Streaming Generation

python

from transformers import AutoModelForCausalLM, AutoTokenizer, TextIteratorStreamer
from threading import Thread

model_id = "TinyLlama/TinyLlama-1.1B-Chat-v1.0"
tokenizer = AutoTokenizer.from_pretrained(model_id)
model = AutoModelForCausalLM.from_pretrained(model_id, device_map="auto")

streamer = TextIteratorStreamer(tokenizer, skip_special_tokens=True)

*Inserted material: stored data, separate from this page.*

-- ==== Sys2Proof/Certificates/Slice0/Obligations.lean ====
section
/-! DEFINITION. The statements for the provers. Each docstring names the rule of the spec it formalises; `s.cfg.wf` (R10) is the
only premise on the configuration unless a docstring says otherwise. -/

open Sys2Proof Sys2Proof.Machine

/-! ## Encoding and decoding -/

/-- Every well-formed command is read back from its word, with every operand at every value (R62, R63, R68). -/
def Obligations.DecodeOfEncodeIsTheCommand : Prop :=
  ∀ i : Instr, i.wf = true → decode (encode i) = .command i

/-- Every word the decoder accepts is the word of that one well-formed command: no bit is dropped (R62, R64, R66). -/
def Obligations.EncodeOfDecodeIsTheWord : Prop :=
  ∀ (w : Word) (i : Instr), decode w = .command i → encode i = w ∧ i.wf = true

/-- R63: a word selects a command exactly when `(c AND mask) = match` and the operand range condition holds, for each of the
twelve rows; no word is of two rows; a word that no row selects is malformed. -/
def Obligations.MatchMaskSelectsTheCommand : Prop :=
  ∀ c : Word,
    (decode c = .command .nop ↔ c &&& 0xFFFFFFFF = 0x00000000)
    ∧ (decode c = .command .clrb ↔ c &&& 0xFFFFFFFF = 0x10000000)
    ∧ ((∃ w v, decode c = .command (.put w v)) ↔
        c &&& 0xF0FFFF00 = 0x20000000 ∧ 1 ≤ (c.extractLsb' 24 4).toNat ∧ (c.extractLsb' 24 4).toNat ≤ 8)
    ∧ (decode c = .command .csum ↔ c &&& 0xFFFFFFFF = 0x30000000)
    ∧ ((∃ p, decode c = .command (.build p)) ↔ c &&& 0xFFE00000 = 0x40000000)
    ∧ (decode c = .command .sym ↔ c &&& 0xFFFFFFFF = 0x50000000)
    ∧ (decode c = .command .pulse ↔ c &&& 0xFFFFFFFF = 0x60000000)
    ∧ ((∃ p, decode c = .command (.encode p)) ↔ c &&& 0xFFE00000 = 0x70000000)
    ∧ ((∃ i, decode c = .command (.rdf i)) ↔ c &&& 0xFFFFFF00 = 0x80000000 ∧ (c.extractLsb' 0 8).toNat ≤ 8)
    ∧ ((∃ i, decode c = .command (.rds i)) ↔ c &&& 0xFFFFFF00 = 0x90000000 ∧ (c.extractLsb' 0 8).toNat ≤ 67)
    ∧ ((∃ i, decode c = .command (.rdp i)) ↔ c &&& 0xFFFFFF00 = 0xA0000000 ∧ (c.extractLsb' 0 8).toNat ≤ 139)
    ∧ (decode c = .command .rdst ↔ c &&& 0xFFFFFFFF = 0xB0000000)

/-- R60, R68: the operands of a decoded command are the named bit fields of its word. -/
def Obligations.OperandsAreTheWordsFields : Prop :=
  ∀ c : Word,
    (∀ w v, decode c = .command (.put w v) → w = c.extractLsb' 24 4 ∧ v = c.extractLsb' 0 8)
    ∧ (∀ p, decode c = .command (.build p) ∨ decode c = .command (.encode p) →
        p.temp = c.extractLsb' 0 8 ∧ p.mode = c.extractLsb' 8 3 ∧ p.power = c.getLsbD 11 ∧ p.fan = c.extractLsb' 12 2
          ∧ p.vv = c.extractLsb' 14 4 ∧ p.hv = c.extractLsb' 18 3 ∧ c.extractLsb' 21 3 = 0)
    ∧ (∀ i, decode c = .command (.rdf i) ∨ decode c = .command (.rds i) ∨ decode c = .command (.rdp i) →
        i = c.extractLsb' 0 8)

/-- Words written out bit by bit from R62 and the programs of 95_test_vectors.md decode to the commands they stand for. -/
def Obligations.SpecWordsDecode : Prop :=
  decode 0x00000000 = .command .nop
  ∧ decode 0x10000000 = .command .clrb
  ∧ decode 0x23000001 = .command (.put 3 1)
  ∧ decode 0x4000081E = .command (.build ⟨30, 0, true, 0, 0, 0⟩)
  ∧ decode 0x70197910 = .command (.encode ⟨16, 1, true, 3, 5, 6⟩)
  ∧ decode 0x80000008 = .command (.rdf 8)
  ∧ decode 0xA000008B = .command (.rdp 139)
  ∧ decode 0xC0000000 = .malformed .reservedOpcode
  ∧ decode 0x00000001 = .malformed .reservedBits
  ∧ decode 0x29000000 = .malformed .operandRange

/-- R102, R69: the typed parameters of a word are its fields, none exactly when a tag is reserved, and they assemble back to
the word. -/
def Obligations.DecodedParametersNameTheTags : Prop :=
  ∀ p : ParamWord,
    (decodeParams p = none ↔ 5 ≤ p.mode.toNat ∨ 9 ≤ p.vv.toNat)
    ∧ ∀ P, decodeParams p = some P →
        P.temp = p.temp.toNat ∧ P.power = p.power
          ∧ assembleParams P.mode P.power P.fan p.temp P.vv P.hv = p

/-! ## The step -/

/-- A step takes the oldest pending command; when its word decodes to `i`, the step is `exec i` at the state with that word
taken (R50). -/
def Obligations.StepRunsTheDecodedCommand : Prop :=
  ∀ (s : State) (w : Word) (rest : List HostEvent) (i : Instr), s.cfg.wf = true →
    s.pending = .command w :: rest → decode w = .command i → step s = exec i { s with pending := rest }

/-- R164: a command word that no row selects responds `IllegalCommand`; nothing else changes but `LASTERR`. -/
def Obligations.MalformedWordIsIllegalCommand : Prop :=
  ∀ (s : State) (w : Word) (rest : List HostEvent), s.cfg.wf = true → s.pending = .command w :: rest →
    (∀ i, decode w ≠ .command i) → step s = .next (faultOnly .illegalCommand { s with pending := rest })

/-- R65: opcodes 0xC to 0xF fault with `IllegalCommand` whatever the other bits. -/
def Obligations.ReservedOpcodeIsIllegalCommand : Prop :=
  ∀ (s : State) (w : Word) (rest : List HostEvent), s.cfg.wf = true → s.pending = .command w :: rest →
    0xC ≤ (w.extractLsb' 28 4).toNat → step s = .next (faultOnly .illegalCommand { s with pending := rest })

/-- R190: a reset, between commands or cutting one off, gives the reset state whatever was in progress, with no response; the
configuration is not touched (R191), and the contents of `S` and `PB` are not claimed (R31). -/
def Obligations.ResetEventGivesTheResetState : Prop :=
  ∀ (s : State) (e : HostEvent) (rest : List HostEvent), s.cfg.wf = true → s.pending = e :: rest →
    (e = .reset ∨ ∃ w, e = .commandCutOff w) →
    ∃ t, step s = .next t ∧ SameToHost t { State.reset with cfg := s.cfg, pending := rest }

/-- Between commands the block holds its state and does nothing (R181; log 9 reads this into a step with no event). -/
def Obligations.IdleStepHoldsTheState : Prop :=
  ∀ s : State, s.cfg.wf = true → s.pending = [] → step s = .next s

/-- R198, R160: every command word, well-formed or not, completes and is answered, and the next event is left in place. -/
def Obligations.EveryCommandWordIsAnswered : Prop :=
  ∀ (s : State) (w : Word) (rest : List HostEvent), s.cfg.wf = true → s.pending = .command w :: rest →
    ∃ t r, step s = .next t ∧ t.response = some r ∧ t.pending = rest

/-- What a well-formed configuration is (R10 (a) to (e), D28, and the model's own bound on TEMP_BIAS, log 3), and that the model
gives an ill-formed one no meaning (R10). -/
def Obligations.IllFormedConfigurationIsRefused : Prop :=
  (∀ c : Config, c.wf = true ↔
    c.layout.length = 8
    ∧ (∀ b ∈ c.layout, (∀ e ∈ b, 1 ≤ e.width ∧ e.width ≤ 8) ∧ (b.map (·.width)).sum = 8)
    ∧ (∀ m, c.codeMode.code m ≤ 15) ∧ (∀ f, c.codeFan.code f ≤ 15)
    ∧ (∀ v, c.codeVV.code v ≤ 15) ∧ (∀ h, c.codeHV.code h ≤ 15)
    ∧ (∀ b ∈ c.layout, ∀ e ∈ b,
        (e.source = .mode → ∀ m, c.codeMode.code m < 2 ^ e.width)
        ∧ (e.source = .fan → ∀ f, c.codeFan.code f < 2 ^ e.width)
        ∧ (e.source = .vvane → ∀ v, c.codeVV.code v < 2 ^ e.width)
        ∧ (e.source = .hvane → ∀ h, c.codeHV.code h < 2 ^ e.width)
        ∧ (∀ v, e.source = .const v → v ≤ 255))
    ∧ (∀ d ∈ [c.consts.hdrMark, c.consts.hdrSpace, c.consts.bitMark, c.consts.oneSpace, c.consts.zeroSpace,
        c.consts.gapSpace, c.consts.trailMark, c.consts.trailSpace], d < 2 ^ 16)
    ∧ c.consts.tempBias ≤ c.consts.tempMin)
  ∧ ∀ s : State, s.cfg.wf = false →
      step s = .refused .illFormedConfig ∧ ∀ i, exec i s = .refused .illFormedConfig

/-! ## The commands, one rule each: every form, its result, its frame and that it completes -/

/-- R150. -/
def Obligations.NopRule : Prop :=
  WordsOf 0x0 0x0FFFFFFF (fun _ => .nop) ∧ ∀ s : State, s.cfg.wf = true → exec .nop s = .next (answered 0 s)

/-- R94. -/
def Obligations.ClrbRule : Prop :=
  WordsOf 0x1 0x0FFFFFFF (fun _ => .clrb)
  ∧ ∀ s : State, s.cfg.wf = true →
      exec .clrb s = .next (answered 0 { s with fb := 0, blen := 0, sv := false, pv := false })

/-- R93, R92: `PUT` on a bad width, on a field that does not fit, and on one that fits: then the `w` bits from the old `BLEN` on
spell the value, every other frame bit is unchanged, and so is all other state but `BLEN`, the flags and `LASTERR`. -/
def Obligations.PutRule : Prop :=
  WordsOf 0x2 0x00FFFF00 (fun w => .put (w.extractLsb' 24 4) (w.extractLsb' 0 8))
  ∧ ∀ (s : State) (w : BitVec 4) (v : Byte), s.cfg.wf = true →
    ((w.toNat = 0 ∨ 9 ≤ w.toNat) → exec (.put w v) s = .next (faultOnly .illegalCommand s))
    ∧ (1 ≤ w.toNat → w.toNat ≤ 8 → 72 < s.blen.toNat + w.toNat →
        exec (.put w v) s = .next (faultOnly .bufferOverflow s))
    ∧ (1 ≤ w.toNat → w.toNat ≤ 8 → s.blen.toNat + w.toNat ≤ 72 →
        ∃ t, exec (.put w v) s = .next t
          ∧ (∀ j < w.toNat, t.fb.getLsbD (s.blen.toNat + j) = v.getLsbD j)
          ∧ (∀ k, k < s.blen.toNat ∨ s.blen.toNat + w.toNat ≤ k → t.fb.getLsbD k = s.fb.getLsbD k)
          ∧ t.blen.toNat = s.blen.toNat + w.toNat
          ∧ t = answered 0 { s with fb := t.fb, blen := t.blen, sv := false, pv := false })

/-- R123, R122, R121: `CSUM` on a wrong length, and on bytes 0 to 7: then byte 8 is 16 times the nibble sum plus CSUM_BIAS
modulo 16, bytes 0 to 7 and all other state but `BLEN`, the flags and `LASTERR` are unchanged. -/
def Obligations.CsumRule : Prop :=
  WordsOf 0x3 0x0FFFFFFF (fun _ => .csum)
  ∧ ∀ s : State, s.cfg.wf = true →
    (s.blen.toNat ≠ 64 → exec .csum s = .next (faultOnly .badFrameLength s))
    ∧ (s.blen.toNat = 64 →
        ∃ t, exec .csum s = .next t
          ∧ (frameByte t.fb 8).toNat =
              16 * (((frameByte s.fb 0).toNat % 16 + (frameByte s.fb 1).toNat % 16 + (frameByte s.fb 2).toNat % 16
                + (frameByte s.fb 3).toNat % 16 + (frameByte s.fb 5).toNat / 16 + (frameByte s.fb 6).toNat / 16
                + (frameByte s.fb 7).toNat / 16 + s.cfg.consts.csumBias) % 16)
          ∧ (∀ k < 64, t.fb.getLsbD k = s.fb.getLsbD k)
          ∧ t.blen.toNat = 72
          ∧ t = answered 0 { s with fb := t.fb, blen := t.blen, sv := false, pv := false })

/-- R107, R106, R105, R170: `BUILD` rejects a reserved tag, then a temperature out of range; else the frame registers hold the
nine byte-strings of `encode(P)`, and `S`, `PB` and everything else but `BLEN`, the flags and `LASTERR` are unchanged. -/
def Obligations.BuildRule : Prop :=
  WordsOf 0x4 0x0FE00000 (fun w => .build (fieldsOfPW w))
  ∧ ∀ (s : State) (p : ParamWord), s.cfg.wf = true →
    (¬ LegalTags p → exec (.build p) s = .next (rejected .illegalParam s))
    ∧ (LegalTags p → ¬ LegalTemp s.cfg.consts p → exec (.build p) s = .next (rejected .rangeError s))
    ∧ (LegalTags p → LegalTemp s.cfg.consts p →
        ∃ t P bs, exec (.build p) s = .next t
          ∧ decodeParams p = some P ∧ encodeFrame s.cfg P = some bs
          ∧ frameByteStrings t.fb = bs
          ∧ t.blen.toNat = 72
          ∧ t = answered 0 { s with fb := t.fb, blen := t.blen, sv := false, pv := false })

/-- R137: `SYM` on an incomplete frame, and on a complete one: then every symbol is the frame bit R130 names, the gap stands at
index 35, and all other state but the flags and `LASTERR` is unchanged. -/
def Obligations.SymRule : Prop :=
  WordsOf 0x5 0x0FFFFFFF (fun _ => .sym)
  ∧ ∀ s : State, s.cfg.wf = true →
    (s.blen.toNat ≠ 72 → exec .sym s = .next (faultOnly .badFrameLength s))
    ∧ (s.blen.toNat = 72 →
        ∃ t, exec .sym s = .next t
          ∧ (∀ (k : Nat) (h : k ≤ 34), (symbolBits t.symbols[k]).toNat = (s.fb.getLsbD k).toNat)
          ∧ (symbolBits t.symbols[35]).toNat = 2
          ∧ (∀ (k : Nat) (_ : 36 ≤ k) (h : k ≤ 67), (symbolBits t.symbols[k]).toNat = (s.fb.getLsbD (k + 4)).toNat)
          ∧ t = answered 0 { s with symbols := t.symbols, sv := true, pv := false })

/-- R138, R132: `PULSE` without valid symbols, and with them: then the header, one pair per symbol and the trailer stand in `PB`,
and all other state but `PV` and `LASTERR` is unchanged. -/
def Obligations.PulseRule : Prop :=
  WordsOf 0x6 0x0FFFFFFF (fun _ => .pulse)
  ∧ ∀ s : State, s.cfg.wf = true →
    (s.sv = false → exec .pulse s = .next (faultOnly .notValid s))
    ∧ (s.sv = true →
        ∃ t, exec .pulse s = .next t
          ∧ t.pulses[0].toNat = s.cfg.consts.hdrMark ∧ t.pulses[1].toNat = s.cfg.consts.hdrSpace
          ∧ (∀ (k : Nat) (h : k ≤ 67),
              t.pulses[2 + 2 * k].toNat = s.cfg.consts.bitMark
              ∧ (s.symbols[k] = .zero → t.pulses[3 + 2 * k].toNat = s.cfg.consts.zeroSpace)
              ∧ (s.symbols[k] = .one → t.pulses[3 + 2 * k].toNat = s.cfg.consts.oneSpace)
              ∧ (s.symbols[k] = .gap → t.pulses[3 + 2 * k].toNat = s.cfg.consts.gapSpace))
          ∧ t.pulses[138].toNat = s.cfg.consts.trailMark ∧ t.pulses[139].toNat = s.cfg.consts.trailSpace
          ∧ t = answered 0 { s with pulses := t.pulses, pv := true })

/-- R139: `ENCODE` has exactly the faults of `BUILD`, and otherwise ends in the state that `BUILD`, `SYM` and `PULSE` issued in turn
end in, each of them without a fault. -/
def Obligations.EncodeRule : Prop :=
  WordsOf 0x7 0x0FE00000 (fun w => .encode (fieldsOfPW w))
  ∧ ∀ (s : State) (p : ParamWord), s.cfg.wf = true →
    (¬ LegalTags p → exec (.encode p) s = .next (rejected .illegalParam s))
    ∧ (LegalTags p → ¬ LegalTemp s.cfg.consts p → exec (.encode p) s = .next (rejected .rangeError s))
    ∧ (LegalTags p → LegalTemp s.cfg.consts p →
        ∃ t1 t2 t, exec (.build p) s = .next t1 ∧ exec .sym t1 = .next t2 ∧ exec .pulse t2 = .next t
          ∧ exec (.encode p) s = .next t
          ∧ t1.lasterr = .ok ∧ t2.lasterr = .ok ∧ t.lasterr = .ok ∧ t.response = some ⟨.ok, 0⟩
          ∧ t.sv = true ∧ t.pv = true)

/-- R151: `RDF` on an index out of range, on a byte not fully written, and else the byte, zero-extended. -/
def Obligations.RdfRule : Prop :=
  WordsOf 0x8 0x0FFFFF00 (fun w => .rdf (w.extractLsb' 0 8))
  ∧ ∀ (s : State) (i : Byte), s.cfg.wf = true →
    (8 < i.toNat → exec (.rdf i) s = .next (faultOnly .illegalCommand s))
    ∧ (i.toNat ≤ 8 → s.blen.toNat < 8 * i.toNat + 8 → exec (.rdf i) s = .next (faultOnly .notValid s))
    ∧ (i.toNat ≤ 8 → 8 * i.toNat + 8 ≤ s.blen.toNat →
        ∃ d, exec (.rdf i) s = .next (answered d s)
          ∧ (∀ j < 8, d.getLsbD j = s.fb.getLsbD (8 * i.toNat + j)) ∧ d.extractLsb' 8 8 = 0)

/-- R152: `RDS` on an index out of range, without valid symbols, and else the 2-bit code, zero-extended: where the invariant holds,
2 at index 35 and 0 or 1 at every other. -/
def Obligations.RdsRule : Prop :=
  WordsOf 0x9 0x0FFFFF00 (fun w => .rds (w.extractLsb' 0 8))
  ∧ ∀ (s : State) (i : Byte), s.cfg.wf = true →
    (67 < i.toNat → exec (.rds i) s = .next (faultOnly .illegalCommand s))
    ∧ (i.toNat ≤ 67 → s.sv = false → exec (.rds i) s = .next (faultOnly .notValid s))
    ∧ (∀ (h : i.toNat ≤ 67), s.sv = true →
        ∃ d, exec (.rds i) s = .next (answered d s)
          ∧ (s.symbols[i.toNat] = .zero → d = 0) ∧ (s.symbols[i.toNat] = .one → d = 1)
          ∧ (s.symbols[i.toNat] = .gap → d = 2)
          ∧ (s.Inv → (i.toNat = 35 → d = 2) ∧ (i.toNat ≠ 35 → d = 0 ∨ d = 1)))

inputs = tokenizer("Explain quantum computing:", return_tensors="pt").to(model.device)

generation_kwargs = {
    **inputs,
    "streamer": streamer,
    "max_new_tokens": 200,
    "do_sample": True,
    "temperature": 0.7
}

thread = Thread(target=model.generate, kwargs=generation_kwargs)
thread.start()

for text in streamer:
    print(text, end="", flush=True)

Generation Parameters

python

outputs = model.generate(
    input_ids,
    # Length control
    max_new_tokens=256,
    min_new_tokens=10,
    
    # Sampling strategy
    do_sample=True,
    temperature=0.8,        # Randomness (0.0 = greedy)
    top_k=50,               # Top-k sampling
    top_p=0.95,             # Nucleus sampling
    
    # Repetition control
    repetition_penalty=1.1,
    no_repeat_ngram_size=3,
    
    # Beam search (alternative to sampling)
    # num_beams=4,
    # early_stopping=True,
    
    # Other
    pad_token_id=tokenizer.eos_token_id,
    eos_token_id=tokenizer.eos_token_id
)

Quantization

BitsAndBytes 4-bit Quantization

python

from transformers import AutoModelForCausalLM, AutoTokenizer, BitsAndBytesConfig
import torch

bnb_config = BitsAndBytesConfig(
    load_in_4bit=True,
    bnb_4bit_quant_type="nf4",              # Normal float 4
    bnb_4bit_compute_dtype=torch.float16,    # Computation dtype
    bnb_4bit_use_double_quant=True           # Nested quantization
)

model = AutoModelForCausalLM.from_pretrained(
    "mistralai/Mistral-7B-v0.1",
    quantization_config=bnb_config,
    device_map="auto"
)
tokenizer = AutoTokenizer.from_pretrained("mistralai/Mistral-7B-v0.1")

8-bit Quantization

python

from transformers import AutoModelForCausalLM, BitsAndBytesConfig

bnb_config = BitsAndBytesConfig(load_in_8bit=True)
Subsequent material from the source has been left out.